Palavras-chave: Indicador de Momento de Carga (LMI); Limitador de Carga; Dispositivos de Segurança; Princípios de Funcionamento; Análise

Nomenclatura / Abreviaturas

Símbolo / Termo Definição / Unidade
LMI Indicador de momento de carga
W Peso da carga a levantar (t ou kg)
r Raio de ação / braço de momento (m)
M_real Momento de elevação real (kN·m ou t·m)
Classificação M Momento de elevação nominal no raio atual (kN·m ou t·m)
θ Ângulo da lança (°)
L Comprimento da lança (m)
n Fator de passagem do cabo de aço (adimensional)
ISO 10245 Série ISO sobre dispositivos de limitação e indicação para gruas
GB/T 12602 Norma chinesa: Dispositivos de proteção contra sobrecarga para gruas

Introdução

Nos sistemas industriais modernos, as gruas são amplamente utilizadas na engenharia de construção, na construção de pontes, na logística portuária e no setor aeroespacial, desempenhando tarefas críticas no manuseamento de materiais pesados. No entanto, as operações de elevação caracterizam-se normalmente por riscos elevados, alterações dinâmicas e condições de trabalho complexas. Acidentes catastróficos, tais como o capotamento de equipamentos e a fratura de lanças, ocorrem ocasionalmente. De acordo com as normas de segurança relevantes — incluindo a ISO 10245 (Guindastes — Dispositivos de limitação e indicação), a GB/T 12602 (Dispositivos de proteção contra sobrecarga para guindastes), EN 13000 (Guindastes móveis), ANSI/ASME B30.5 (Guindastes móveis e sobre carris), e a norma OSHA 29 CFR 1926 Subparte CC (Guindastes e gruas de construção) —, as máquinas de guindaste devem estar equipadas com dispositivos de proteção de segurança abrangentes, entre os quais os Indicadores de Momento de Carga (LMI) e os Limitadores de Carga funcionam como a última linha de defesa contra a sobrecarga do equipamento.

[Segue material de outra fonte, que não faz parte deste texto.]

-- ==== Sys2Proof/Word.lean ====
section
/-! DEFINITION. Word.lean: the word types of the model and their plainest arithmetic.
The machine's registers are 32 bits (R12), bytes are 8 bits and multi-byte fields are little-endian (R10). -/

namespace Sys2Proof

/-- A byte of memory, of a command entry or of a message (R10). -/
abbrev Byte := BitVec 8

/-- A 32-bit register or scalar register (R12, R153). -/
abbrev Word := BitVec 32

/-- A byte sequence, lowest address first. -/
abbrev Bytes := List Byte

end Sys2Proof
end

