/-- A packet that its interface holds until it is acknowledged (R534): its offset, its bytes, and which of its lines are poisoned. -/
structure HeldPacket where
  off : Nat
  data : Bytes
  poisoned : List Nat
  deriving DecidableEq, Repr

/-- A firing in progress (R547 to R559). `unsent` are packet offsets not sent yet, `unacked` the packets
sent and not acknowledged, `resend` those of them that are to be sent again, each with the port that went DOWN (R534), `landed` the
(offset, length) of what has landed, `cleared` that the partner's clear-to-send is held. -/
structure Firing where
  asn : Nat
  entry : Nat
  slot : Nat
  k : Nat
  seq : Nat
  bytes : Nat
  addFmt : Nat
  srcVA : Nat
  dstVA : Nat
  toRank : Nat
  fromRank : Nat
  recVA : Option Nat
  doneSem : Option Nat
  landSem : Option Nat
  landBytes : Nat
  chain : Option Nat
  cleared : Bool
  unsent : List Nat
  unacked : List HeldPacket
  resend : List (HeldPacket × Nat)
  landed : List (Nat × Nat)
  signalled : Nat
  flags : Nat
  waitNs : Nat
  reports : Nat
  deriving DecidableEq, Repr

/-! ### Codec units -/

/-- CDC_STRM STATE (R620); FREE is the absence of a stream. -/
inductive StreamState where
  | opened | ended | error | stale
  deriving DecidableEq, Repr

/-- A host-fed entry waiting for its unit, with the FRAME_SUBMIT that waits (R616). -/
structure FedEntry where
  hdr : CmdHdr
  entry : Bytes
  deriving DecidableEq, Repr

/-- A consumed entry of a stream that waits for its frame (R596): its index, its bytes, the FRAME_SUBMIT that carried it, and
whether its ring line was poisoned or could not be read. -/
structure CodedEntry where
  index : Nat
  entry : Bytes
  hdr : Option CmdHdr
  poisoned : Bool
  unread : Bool
  deriving DecidableEq, Repr

/-- The samples of one picture: luma, Cb and Cr codes, row by row (R605). -/
structure Samples where
  y : List Nat
  cb : List Nat
  cr : List Nat
  deriving DecidableEq, Repr

/-- What an encoder has taken in so far: one submit entry and the samples of its tensor (R586, R606). -/
structure EncInput where
  entry : Bytes
  samples : Samples
  deriving DecidableEq, Repr

/-- A picture that holds a frame buffer (R602): its number in submission (encode) or decoding order, its frame of the pool, its
reference mark (0 NONE, 1 SHORT, 2 LONG), PENDING, the samples with their size and depth, and what its record will say of it
(R598): its PTS, STATUS, TYPE and render size. -/
structure Pic where
  num : Nat
  frame : Nat
  mark : Nat
  pending : Bool
  width : Nat
  height : Nat
  depth : Nat
  samples : Samples
  pts : Nat
  status : Nat
  type : Nat
  renderW : Nat
  renderH : Nat
  deriving DecidableEq, Repr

Embora ambos sejam dispositivos de segurança concebidos para evitar sobrecargas, existe frequentemente um equívoco cognitivo nas aplicações práticas de engenharia e na investigação académica que equipara os «indicadores de momento de carga» simplesmente aos «limitadores de carga». Na verdade, um indicador de momento de carga centra-se no produto da força pelo braço de momento, envolvendo a estabilidade e a resistência estrutural do equipamento; enquanto que um limitador de carga se centra exclusivamente na magnitude da força gravitacional da carga. Com o desenvolvimento da tecnologia de sensores e de algoritmos de controlo inteligentes, estes dois dispositivos evoluíram das primeiras estruturas puramente mecânicas para sistemas eletrónicos inteligentes de alta precisão.

O presente artigo tem como objetivo analisar sistematicamente os seus princípios técnicos, diferenças funcionais e mecanismos sinérgicos, através de uma revisão da literatura e de uma análise dos princípios, fornecendo referências teóricas para a conceção e utilização seguras de equipamento de gruas.

**Metodologia:** Esta revisão adota um quadro de comparação estruturado que abrange quatro dimensões: (1) princípio físico e evolução tecnológica, (2) lógica de controlo e âmbito das variáveis, (3) relação de acoplamento em condições de funcionamento variáveis e (4) padrões de aplicação no terreno. A análise baseia-se em normas publicadas (ISO, GB, EN, ASME), literatura sujeita a revisão por pares e observações de casos representativos. Os exemplos quantitativos utilizam parâmetros ilustrativos para maior clareza pedagógica; os valores reais devem seguir os manuais específicos dos equipamentos e os regulamentos locais.

1. Princípios e evolução tecnológica dos indicadores de momento de carga

O objetivo principal de um indicador de momento de carga reside na prevenção do capotamento total ou da falha estrutural de uma grua, causados pelo momento de elevação exceder o valor nominal. A sua implementação técnica evoluiu, principalmente, de sistemas mecânicos para sistemas eletrónicos.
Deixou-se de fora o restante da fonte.